Should BODMAS not be BODMSA? Let me blindly follow for a second BODMAS.
$$
\begin{align*}
1-3+2
&=1-(3+2)\\
&=1-5\\
&=-4
\end{align*}
$$
(The brackets are just to make the error clear - I wouldn't write them in "real life".)
This is correct according to BODMAS, because BODMAS doesn't talk about positive or negative numbers. It just says that addition should come before subtraction.
What am I missing here? Is it like "i before e except after c", and then you realise their is a word and the whole rhyme is as follows:

i before e,
Except after c,
Or when sounded as "a,"
As in neighbour and weigh.

So, am I missing some subtlety? Is the rhyme incomplete? Is it not true that subtraction has greater precedence than addition, and so BODMSA is actually correct and BODMAS is incorrect?
NOTE: This issue is true for all other mnemonics I know of, such as BIDMAS, PEMDAS, PIDMAS...
 A: In the Danish educational system we are taught the order of operations in the following hierarchy:


*

*Brackets

*Roots and powers

*Multiplication and division

*Addition and subtraction


along with the rule of carrying out operations of equal order in the reading direction. In effect we have a BO(D,M)(A,S) system where (D,M) and (A,S) are pairs of equal order. This yields the same results for any calculation as all international standards prescribe, so no need to worry.
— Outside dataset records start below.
theorem Moves.pure {a : Allow} (v : α) : Moves a (pure v : Op α) := fun _ => .refl
theorem Moves.gets {a : Allow} (f : State → α) : Moves a (gets f) := fun _ => .refl
theorem Moves.halt {a : Allow} (h : Halt) : Moves a (halt h : Op α) := fun _ => .refl
theorem Moves.haltIf {a : Allow} (c : Bool) (h : Halt) : Moves a (haltIf c h) := fun s => by
  unfold MovesAt; rw [haltIf_run]; split <;> exact .refl
theorem Moves.orHalt {a : Allow} (v : Option α) (h : Halt) : Moves a (orHalt v h) := fun s => by
  cases v <;> exact .refl
theorem Moves.upd {a : Allow} {f : State → State} (h : ∀ s, Chain a s (f s)) : Moves a (upd f) := h
theorem Moves.upd1 {a : Allow} {f : State → State} (h : ∀ s, Micro a s (f s)) : Moves a (Sys2Proof.Machine.upd f) :=
  fun s => .single (h s)
theorem Moves.ite {a : Allow} {c : Prop} [Decidable c] {x y : Op α} (hx : Moves a x) (hy : Moves a y) :
    Moves a (if c then x else y) := by split <;> assumption
theorem Moves.each {a : Allow} {f : β → Op Unit} (xs : List β) (h : ∀ x ∈ xs, Moves a (f x)) : Moves a (each xs f) := by
  induction xs with
  | nil => exact .pure ()
  | cons x xs ih => exact (h x (by simp)).bind fun _ => ih fun y hy => h y (by simp [hy])
theorem Moves.attempt {a : Allow} {x : Op α} (h : Moves a x) : Moves a (attempt x) := fun s => by
  have := h s
  unfold MovesAt at *
  rw [attempt_run]
  split <;> rename_i heq <;> rw [heq] at this <;> exact this

theorem emit_moves (a : Allow) (e : Event) : Moves a (emit e) := Moves.upd1 fun s => .emit s e
theorem drawNat_moves (a : Allow) : Moves a drawNat := fun s => .single (.draw s)
theorem drawBool_moves (a : Allow) : Moves a drawBool := (drawNat_moves a).bind fun _ => .pure _
theorem drawByte_moves (a : Allow) : Moves a drawByte := (drawNat_moves a).bind fun _ => .pure _
theorem drawHalf_moves (a : Allow) : Moves a drawHalf := (drawNat_moves a).bind fun _ => .pure _
theorem drawWord_moves (a : Allow) : Moves a drawWord := (drawNat_moves a).bind fun _ => .pure _
theorem drawBytes_moves (a : Allow) (n : Nat) : Moves a (drawBytes n) := by
  induction n with
  | zero => exact .pure _
  | succ n ih => exact (drawByte_moves a).bind fun _ => ih.bind fun _ => .pure _
theorem drawFrom_moves (a : Allow) (x : α) (xs : List α) : Moves a (drawFrom x xs) :=
  (drawNat_moves a).bind fun _ => .pure _

/-! ### Register accesses -/

theorem setReg_moves (a : Allow) {r : RegId} (h : r ≠ .sysRevCtrl) (v : Word) : Moves a (setReg r v) :=
  Moves.upd1 fun s => .setReg s r v h

theorem mdioComplete_moves (a : Allow) : Moves a mdioComplete :=
  (Moves.gets _).bind fun c => (Moves.gets _).bind fun w => by
    dsimp only
    split
    · exact (setReg_moves a (by simp) _).bind fun _ =>
        (Moves.upd1 fun s => .mdioWait s _).bind fun _ => emit_moves a _
    · exact (drawHalf_moves a).bind fun _ => (drawBool_moves a).bind fun _ =>
        (setReg_moves a (by simp) _).bind fun _ => (Moves.upd1 fun s => .mdioWait s _).bind fun _ => emit_moves a _

theorem mdioStart_moves (a : Allow) : Moves a mdioStart := (drawNat_moves a).bind fun n => by
  split
  · exact Moves.upd1 fun s => .mdioWait s _
  · exact mdioComplete_moves a
  · exact Moves.upd1 fun s => .mdioWait s _

theorem mdioCount_moves (a : Allow) : Moves a mdioCount := (Moves.gets _).bind fun w => by
  split
  · exact mdioComplete_moves a
  · exact Moves.upd1 fun s => .mdioWait s _
  · exact .pure _
  · exact .pure _

theorem setPending_moves (a : Allow) (x : IntrlId) : Moves a (setPending x) :=
  (drawNat_moves a).bind fun _ => Moves.upd1 fun s => .setReg s _ _ (by simp)
theorem setDmaStatus_moves (a : Allow) (d : Dir) : Moves a (setDmaStatus d) :=
  (drawWord_moves a).bind fun _ => setReg_moves a (by simp) _

theorem readEffect_moves (a : Allow) (r : RegId) : Moves a (readEffect r) := by
  unfold readEffect
  split
  · exact mdioCount_moves a
  · exact .pure _

theorem mmioRead_moves (a : Allow) (r : RegId) : Moves a (mmioRead r) :=
  (Moves.gets _).bind fun _ => (emit_moves a _).bind fun _ =>
    (readEffect_moves a r).bind fun _ => .pure _

/-- No filter register or other soft-reset register is `SYS_REV_CTRL` (R342). -/
theorem sysRev_not_umac (c : Config) : ∀ r ∈ umacRegs c, r ≠ .sysRevCtrl := by
  intro r hr
  simp only [umacRegs, mdfAddrRegs, List.mem_cons, List.mem_map, List.mem_range] at hr
  rcases hr with rfl | rfl | rfl | rfl | rfl | rfl | ⟨j, -, rfl⟩ <;> simp

theorem umacSoftReset_moves (a : Allow) : Moves a umacSoftReset := (Moves.gets _).bind fun c =>
  Moves.each _ fun r hr => (drawWord_moves a).bind fun _ => setReg_moves a (sysRev_not_umac c r hr) _

theorem writeEffect_moves (a : Allow) (r : RegId) (old v : Word) : Moves a (writeEffect r old v) :=
  (Moves.gets _).bind fun c => by
    split
    · exact .ite (umacSoftReset_moves a) (.pure _)
    · exact .ite (mdioStart_moves a) (.pure _)
    · exact Moves.upd1 fun s => .setReg s _ _ (by simp)
    · exact Moves.upd1 fun s => .setReg s _ _ (by simp)
    · exact Moves.upd1 fun s => .setReg s _ _ (by simp)
    · exact .ite (Moves.upd1 fun s => .rdmaWp s _) (.pure _)
    · exact Moves.upd1 fun s => .tdmaRp s _ _
    · exact .pure _

theorem mmioWrite_moves (a : Allow) (r : RegId) (v : Word) : Moves a (mmioWrite r v) := by
  unfold mmioWrite
  split
  · exact emit_moves a _
  · next h =>
    have hr : r ≠ .sysRevCtrl := by rintro rfl; exact h rfl
    exact (Moves.gets _).bind fun _ => (Moves.haltIf _ _).bind fun _ => (Moves.gets _).bind fun _ =>
      (setReg_moves a hr v).bind fun _ => (emit_moves a _).bind fun _ => writeEffect_moves a r _ v

/-! ### Memory and cache -/

/-- A host write of a descriptor word (R69). -/
theorem writeDesc_chain (a : Allow) (s : State) (d : Dir) {i : Nat} (hi : i < nDesc) (k : DescWord) (v : Word) :
    Chain a s (s.writeDesc d i k v) := by
  unfold State.writeDesc
  simp only
  split
  · exact .single (.setDesc s d i _ hi)
  · exact .tail (.single (.setDesc s d i _ hi))
      (by simpa using Micro.unsyncedCons (a := a) (s.setDesc d i ((s.desc d i).setWord k v)) _)

theorem hostWriteByte_chain (a : Allow) (s : State) (b : Nat) (v : Byte) : Chain a s (s.hostWriteByte b v) := by
  unfold State.hostWriteByte
  split
  · next h => exact writeDesc_chain a s _ (poolByte?_bounds h).1 _ _
  · exact .single (.hostByte s b v)

theorem dmaWriteByte_chain (a : Allow) (s : State) (b : Nat) (v : Byte) : Chain a s (s.dmaWriteByte b v) := by
  unfold State.dmaWriteByte
  split
  · next h => exact .single (.setDesc s _ _ _ (poolByte?_bounds h).1)
  · exact .single (.dmaByte s b v)

theorem writeBytes_chain {a : Allow} {f : State → Nat → Byte → State} (hf : ∀ s b v, Chain a s (f s b v)) (p : Word)
    (k : Nat) (bs : List Byte) (s : State) : Chain a s (writeBytes f p k bs s) := by
  induction bs generalizing k s with
  | nil => exact .refl
  | cons b bs ih => exact .trans (hf s _ b) (ih _ _)

theorem dmaReadByte_moves (a : Allow) (b : Nat) : Moves a (dmaReadByte b) :=
  (Moves.gets _).bind fun _ => (Moves.gets _).bind fun d => by
    split
    · exact .pure _
    · exact (drawBool_moves a).bind fun _ => .pure _

theorem hostReadByte_moves (a : Allow) (b : Nat) : Moves a (hostReadByte b) :=
  (Moves.gets _).bind fun _ => (Moves.gets _).bind fun d => by
    split
    · exact .pure _
    · exact (drawBool_moves a).bind fun _ => .pure _

theorem readBytes_moves {a : Allow} {f : Nat → Op Byte} (hf : ∀ b, Moves a (f b)) (p : Word) (k n : Nat) :
    Moves a (readBytes f p k n) := by
  induction n generalizing k with
  | zero => exact .pure _
  | succ n ih => exact (hf _).bind fun _ => (ih _).bind fun _ => .pure _

theorem hostWrite_moves (a : Allow) (p : Word) (bs : List Byte) : Moves a (hostWrite p bs) :=
  (Moves.gets _).bind fun _ => (Moves.haltIf _ _).bind fun _ =>
    (Moves.upd fun s => writeBytes_chain (hostWriteByte_chain a) p 0 bs s).bind fun _ =>
      (Moves.gets _).bind fun _ => .haltIf _ _
theorem hostRead_moves (a : Allow) (p : Word) (n : Nat) : Moves a (hostRead p n) :=
  readBytes_moves (hostReadByte_moves a) p 0 n
theorem dmaWrite_moves (a : Allow) (g : Agent) (p : Word) (bs : List Byte) : Moves a (dmaWrite g p bs) :=
  (Moves.upd fun s => writeBytes_chain (dmaWriteByte_chain a) p 0 bs s).bind fun _ => emit_moves a _
theorem dmaRead_moves (a : Allow) (g : Agent) (p : Word) (n : Nat) : Moves a (dmaRead g p n) :=
  (readBytes_moves (dmaReadByte_moves a) p 0 n).bind fun _ => (emit_moves a _).bind fun _ => .pure _

theorem Moves.whenCached {a : Allow} {x : Op Unit} (h : Moves a x) : Moves a (whenCached x) := fun s => by
  have := h s
  unfold MovesAt Sys2Proof.Machine.whenCached at *
  split
  · exact this
  · exact .refl

theorem cleanBytes_chain {a : Allow} (bs m : List Host.Cell) (s : State) :
    Chain a { s with mem := m } { s with mem := cleanBytes m bs } := by
  induction bs generalizing m with
  | nil => exact .refl
  | cons e bs ih => exact .trans (.single (.memByte { s with mem := m } e.1 e.2)) (ih _)

theorem writeBackLines_moves (a : Allow) (p : Word) (n : Nat) : Moves a (writeBackLines p n) := Moves.upd fun s =>
  .tail (cleanBytes_chain (s.dirtyIn p n) s.mem s) (.dirtyFilter { s with mem := cleanBytes s.mem (s.dirtyIn p n) } _)

theorem cacheClean_moves (a : Allow) (p : Word) (n : Nat) : Moves a (cacheClean p n) :=
  (writeBackLines_moves a p n).whenCached.bind fun _ => emit_moves a _

theorem discardBytes_moves (a : Allow) (bs : List Host.Cell) : Moves a (discardBytes bs) := by
  induction bs with
  | nil => exact .pure _
  | cons e bs ih =>
    exact (drawBool_moves a).bind fun b => (Moves.upd fun s => by
      split
      · exact .single (.memByte s _ _)
      · exact .refl).bind fun _ => ih

theorem dropLines_moves (a : Allow) (p : Word) (n : Nat) : Moves a (dropLines p n) :=
  (Moves.gets _).bind fun _ => (discardBytes_moves a _).bind fun _ => Moves.upd fun s =>
    .tail (.single (.dirtyFilter s _)) (.staleFilter { s with cpuDirty := s.dirtyOut p n } _)

theorem cacheInvalidate_moves (a : Allow) (p : Word) (n : Nat) : Moves a (cacheInvalidate p n) :=
  (dropLines_moves a p n).whenCached.bind fun _ => emit_moves a _
theorem cacheCleanInvalidate_moves (a : Allow) (p : Word) (n : Nat) : Moves a (cacheCleanInvalidate p n) :=
  (cacheClean_moves a p n).bind fun _ => cacheInvalidate_moves a p n
theorem barrier_moves (a : Allow) : Moves a barrier :=
  (Moves.upd1 fun s => .unsyncedSub s _ (List.nil_sublist _)).bind fun _ => emit_moves a _
theorem delay_moves (a : Allow) (n : DelayName) : Moves a (delay n) := emit_moves a _

/-! ### Descriptors and control blocks -/

theorem readCb_moves (a : Allow) (d : Dir) (i : Nat) : Moves a (readCb d i) := (Moves.gets _).bind fun _ => .orHalt _ _
theorem setOwner_moves (a : Allow) (d : Dir) (i : Nat) (o : Owner) : Moves a (setOwner d i o) :=
  Moves.upd1 fun s => .setOwner s d i o
theorem inPool_moves (a : Allow) (i : Nat) : Moves a (inPool i) := .haltIf _ _

/-- What runs after `inPool i` runs with `i` in the pool. -/
theorem MovesAt.inPool_bind {a : Allow} {i : Nat} {f : Unit → Op β} {s : State}
    (h : i < nDesc → MovesAt a (f ()) s) : MovesAt a (inPool i >>= f) s := by
  refine MovesAt.bind (inPool_moves a i s) fun v t hv _ => ?_
  unfold inPool at hv
  rw [haltIf_run] at hv
  split at hv
  · cases hv
  · next hi => cases hv; exact h (by simpa using hi)

theorem hostReadDesc_moves (a : Allow) (d : Dir) (i : Nat) (k : DescWord) : Moves a (hostReadDesc d i k) :=
  (inPool_moves a i).bind fun _ => .gets _

theorem hostWriteDesc_moves (a : Allow) (d : Dir) (i : Nat) (k : DescWord) (v : Word) :
    Moves a (hostWriteDesc d i k v) := fun s => MovesAt.inPool_bind fun hi =>
  (show Moves a _ from (Moves.gets _).bind fun _ => (Moves.haltIf _ _).bind fun _ =>
    Moves.upd fun s => writeDesc_chain a s d hi k v) s

theorem checkAlias_moves (a : Allow) (w2 w1 : Word) : Moves a (checkAlias w2 w1) :=
  (Moves.gets _).bind fun _ => .haltIf _ _

theorem fetchWord_moves (a : Allow) (d : Dir) (i : Nat) (k : DescWord) : Moves a (fetchWord d i k) :=
  (Moves.gets _).bind fun _ => (Moves.gets _).bind fun _ => by
    split
    · exact .pure _
    · exact drawFrom_moves a _ _

theorem fetchDesc_moves (a : Allow) (g : Agent) (d : Dir) (i : Nat) : Moves a (fetchDesc g d i) :=
  (inPool_moves a i).bind fun _ => (readCb_moves a d i).bind fun _ => (fetchWord_moves a d i _).bind fun _ =>
    (fetchWord_moves a d i _).bind fun _ => (fetchWord_moves a d i _).bind fun _ => (Moves.gets _).bind fun _ =>
      (emit_moves a _).bind fun _ => .pure _

/-! ### DMA agents -/

theorem storedBytes_moves (a : Allow) (f : List Byte) (st : RxStatus) : Moves a (storedBytes f st) :=
  (Moves.gets _).bind fun _ => (drawBytes_moves a _).bind fun _ =>
    (show Moves a (storedBody f st) from .ite (drawBytes_moves a _) (.pure _)).bind fun _ =>
      (Moves.gets _).bind fun _ => (drawBytes_moves a _).bind fun _ => .pure _

theorem advanceWp_moves (a : Allow) (r : RxRing) (cb : Nat) : Moves a (advanceWp r cb) := Moves.upd fun s =>
  .tail (.single (.rdmaWp s (ringNext r.cbBase r.endPtr cb)))
    (.setReg { s with rdmaWp := ringNext r.cbBase r.endPtr cb } _ _ (by simp))

theorem fillOne_moves (a : Allow) (r : RxRing) (c : List Byte) (x y : Bool) (st : RxStatus) :
    Moves a (fillOne r c x y st) := fun s => MovesAt.gets_bind (MovesAt.bind (fetchDesc_moves a _ _ _ s)
  fun d t hd _ => by
    have hi : s.rdmaWp < nDesc := by
      by_contra hn
      have : fetchDesc .rdma .rx s.rdmaWp s = .error (.fault .descriptorOutsidePool) s := by
        simp [fetchDesc, inPool, Nat.not_lt.mp hn]
      rw [this] at hd; cases hd
    exact (show Moves a _ from (Moves.gets _).bind fun _ => (dmaWrite_moves a _ _ _).bind fun _ =>
      (Moves.upd1 fun s => .setDesc s _ _ _ hi).bind fun _ => (emit_moves a _).bind fun _ =>
        (advanceWp_moves a r _).bind fun _ => setOwner_moves a _ _ _) t)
The funny thing is that in our system you are meant to calculate as follows
$$
a\cdot b/c=(a\cdot b)/c
$$
whereas the English BODM(A,S) prescribes
$$
a\cdot b/c=a\cdot(b/c)
$$
Of course those two expressions are equal to one another, so it produces no controversies about Danish and international order of operation standards.
My best guess is that BODMAS was ordered that way in order to form a pronouncable word rather than the tongue twisting BODMSA knowing that A and S are equal as long as you apply the rule of the reading direction too.
NOTE: Actually PEMDAS would cause problems too unless we interpreted it as PE(M,D)(A,S). For instance $a/b\cdot c$ would equal $a/(b\cdot c)$ if multiplication really came before division. But in reality what is meant is reading from the left to the right performing operations of equal order, namely $a/b\cdot c=(a/b)\cdot c$.
A: In the case involving only addition and substraction, follow the left to right rule. (This also applies for operations involving division and multiplication only.) Do not add brackets when untold in question. So 
$1-3+2=-2+2=0$
A: I figure that I should answer my own question, as I am not fond of the other answers and long ago settled this in my head.
Subtraction and division do not exist. There are only addition and multiplication. (Subtraction is addition of negative numbers, division by $x$ is multiplication by $1/x$.)

So BODMAS should be BOMA.

For example, if subtraction "existed" then it would be associative, so $$-4=(1-2)-3=1-2-3=1-(2-3)=2.$$
This is clearly wrong, so subtraction cannot exist. Rather, $1-2-3$ is shorthand for $1+(-2)+(-3)$ (this is what egreg says in the comments) - it is short hand for addition of negative numbers.
Note that BODMSA would not differentiate from either of the above "answers".
I am uncomfortable with saying "we read left to right", as addition and multiplication of read numbers is commutative. Stipulating an order looses this strong feature!
A: It must be BODMSA at all times. BODMAS is fake. Don't try to defend it and reject the impeccable BODMSA on the grounds of pronunciation. Can the 'nice' pronunciation right the wrong?
Someone suggests we teach our students to consider, for example: 12-5+4 as 12+(-5)+4 without regarding the minus sign. I ask my fellow teacher, "what about 12-(-5)+4? Is the minus sign still insignificant?
In fact, we must admit to give priority to subtraction over addition in the order since it is correct at all times, whether it be at the left or the right. 
BODMAS says 12-9÷3+5=4; also 12-(-5)+4=13 while BODMSA gives correct answers of 14 and 21 respectively. 
It's true doing the operations from left to right is correct doesn't mean we should embrace what is not true.